(Beginning of Input records)

/-- R27, R37 (the MEM rows): after Reset, from any state, and at the start (R281, the spec's decision D33), byte r of glyph
c is at FONT_BASE + 5c + r, and every other byte is 0x00. FONT and FONT_BASE are parameters, the spec's decision D19. -/
def Obligations.ResetMemoryHoldsTheFont : Prop :=
  ∀ s : State, (s = State.reset ∨ ∃ before : State, s = before.resetMachine) → s.params.wf →
    (∀ (c : Fin 16) (r : Fin 5), s.byteAt (s.params.fontBase.toNat + 5 * c.val + r.val) = s.params.font[c][r]) ∧
    (∀ a : Nat, a < s.params.fontBase.toNat ∨ s.params.fontBase.toNat + 80 ≤ a → s.byteAt a = 0x00#8)

/-- R286: a buffer of exactly 3584 bytes is loaded, to 0x200 up to 0xFFF; one of 3585 bytes is a capacity error and the
state is unmodified. -/
def Obligations.LoadCapacityBoundary : Prop :=
  ∀ (bytes : List Byte) (s : State), Memory.wf s.params s.mem →
    (bytes.length = 3584 → loadResult bytes = .ok ∧
      ∀ a : Nat, 0x200 ≤ a → a ≤ 0xFFF → some ((load bytes s).byteAt a) = bytes[a - 0x200]?) ∧
    (bytes.length = 3585 → loadResult bytes = .capacityError 3585 ∧ load bytes s = s)

/-- R285, R287: Load copies the buffer to 0x200 up and writes nothing else, HALT and PC included; too long a buffer
changes nothing. That it may run at any time and leaves every other field is the spec's decision D21. -/
def Obligations.LoadCopiesTheBufferOnly : Prop :=
  ∀ (bytes : List Byte) (s : State), Memory.wf s.params s.mem →
    (bytes.length ≤ 3584 → loadResult bytes = .ok ∧
      (∃ m, load bytes s = s.setMem m) ∧
      (∀ k : Nat, k < bytes.length → some ((load bytes s).byteAt (0x200 + k)) = bytes[k]?) ∧
      (∀ a : Nat, a < 0x200 ∨ 0x200 + bytes.length ≤ a → (load bytes s).byteAt a = s.byteAt a)) ∧
    (3584 < bytes.length → loadResult bytes = .capacityError bytes.length ∧ load bytes s = s)

/-- R260: Tick decrements each timer, clamped at 0, and changes nothing else. -/
def Obligations.TickDecrementsEachTimer : Prop :=
  ∀ s : State, s.halt = none →
    (tick s).dt.toNat = s.dt.toNat - 1 ∧ (tick s).st.toNat = s.st.toNat - 1 ∧
      tick s = { s with dt := (tick s).dt, st := (tick s).st }

/-- R261: after n ticks each timer has lost n, clamped at 0: a timer at n reaches 0 after exactly n ticks and stays. -/
def Obligations.TimersCountDownIndependently : Prop :=
  ∀ (n : Nat) (s : State), s.halt = none →
    (tick^[n] s).dt.toNat = s.dt.toNat - n ∧ (tick^[n] s).st.toNat = s.st.toNat - n

/-- R47: ClearDirty sets DIRTY to 0 and changes nothing else. -/
def Obligations.ClearDirtyClearsOnlyDirty : Prop :=
  ∀ s : State, hostStep .clearDirty s = .next (clearDirty s) ∧ (clearDirty s).dirty = false ∧
    OnlyWrites [.dirty] s (clearDirty s)

/-- R46: SetKey sets one key, in a halted state too, and changes nothing else. That it is allowed while HALT is set is the
spec's decision D29. -/
def Obligations.SetKeySetsOneKey : Prop :=
  ∀ (k : Fin 16) (b : Bool) (s : State),
    (setKey k b s).key[k] = b ∧ (∀ j : Fin 16, j ≠ k → (setKey k b s).key[j] = s.key[j]) ∧
      setKey k b s = { s with key := (setKey k b s).key }

/-- R49: the sound output is the value of ST, and the host should emit a tone exactly when it is not 0. -/
def Obligations.ToneExactlyWhenSoundTimerNonzero : Prop :=
  ∀ s : State, (view s).st = s.st ∧ (toneOn s = true ↔ (view s).st.toNat ≠ 0) ∧ hostStep .view s = .next s

/-- R119, R249, R287: no operation but Reset takes the machine out of a fatal halt or changes its record, and Reset does.
The spec's decision D12. -/
def Obligations.OnlyResetClearsHalt : Prop :=
  ∀ (op : HostOp) (s t : State) (h : HaltRecord), s.halt = some h → hostStep op s = .next t →
    t.halt = if op = .reset then none else some h

/-! ### Invariants -/

/-- R25, R26, R29, R33, R37, R68: the invariant holds after Reset, whatever the parameters. -/
def Obligations.ResetMeetsTheInvariant : Prop := MachineInv State.reset ∧ ∀ s : State, MachineInv s.resetMachine

/-- R25, R29, R33, R68: every step keeps the invariant: the memory stays canonical, the reserved region keeps its reset
contents, I stays at most 0xFFF, the timers stay 0, and HALT agrees with the state. -/
def Obligations.StepKeepsTheInvariant : Prop := ∀ s t : State, MachineInv s → step s = .next t → MachineInv t

/-- R41, R52, R68: every sequence of the host's operations, in any order, keeps the invariant: the font is never
overwritten by a loaded program. -/
def Obligations.EveryInterleavingKeepsTheInvariant : Prop :=
  ∀ (ops : List HostOp) (s t : State), MachineInv s → hostRun ops s = .next t → MachineInv t

/-- R20, R26, R70 with the model's form of memory (log 14): two canonical memories that read alike at every address of
the space are the same data. -/
def Obligations.CanonicalMemoryIsDeterminedByReads : Prop :=
  ∀ (p : Params) (m m' : Memory), Memory.wf p m → Memory.wf p m' →
    (∀ a : Nat, a < 4096 → Memory.read p m a = Memory.read p m' a) → m = m'
end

(End of Input records)

Exercise description: What is asked for is an exact copy of the lines above from the one containing "s = .next s" through the one containing "font is never", and only those.

Output for this task:
  ∀ s : State, (view s).st = s.st ∧ (toneOn s = true ↔ (view s).st.toNat ≠ 0) ∧ hostStep .view s = .next s

/-- R119, R249, R287: no operation but Reset takes the machine out of a fatal halt or changes its record, and Reset does.
The spec's decision D12. -/
def Obligations.OnlyResetClearsHalt : Prop :=
  ∀ (op : HostOp) (s t : State) (h : HaltRecord), s.halt = some h → hostStep op s = .next t →
    t.halt = if op = .reset then none else some h

/-! ### Invariants -/

/-- R25, R26, R29, R33, R37, R68: the invariant holds after Reset, whatever the parameters. -/
def Obligations.ResetMeetsTheInvariant : Prop := MachineInv State.reset ∧ ∀ s : State, MachineInv s.resetMachine

/-- R25, R29, R33, R68: every step keeps the invariant: the memory stays canonical, the reserved region keeps its reset
contents, I stays at most 0xFFF, the timers stay 0, and HALT agrees with the state. -/
def Obligations.StepKeepsTheInvariant : Prop := ∀ s t : State, MachineInv s → step s = .next t → MachineInv t

/-- R41, R52, R68: every sequence of the host's operations, in any order, keeps the invariant: the font is never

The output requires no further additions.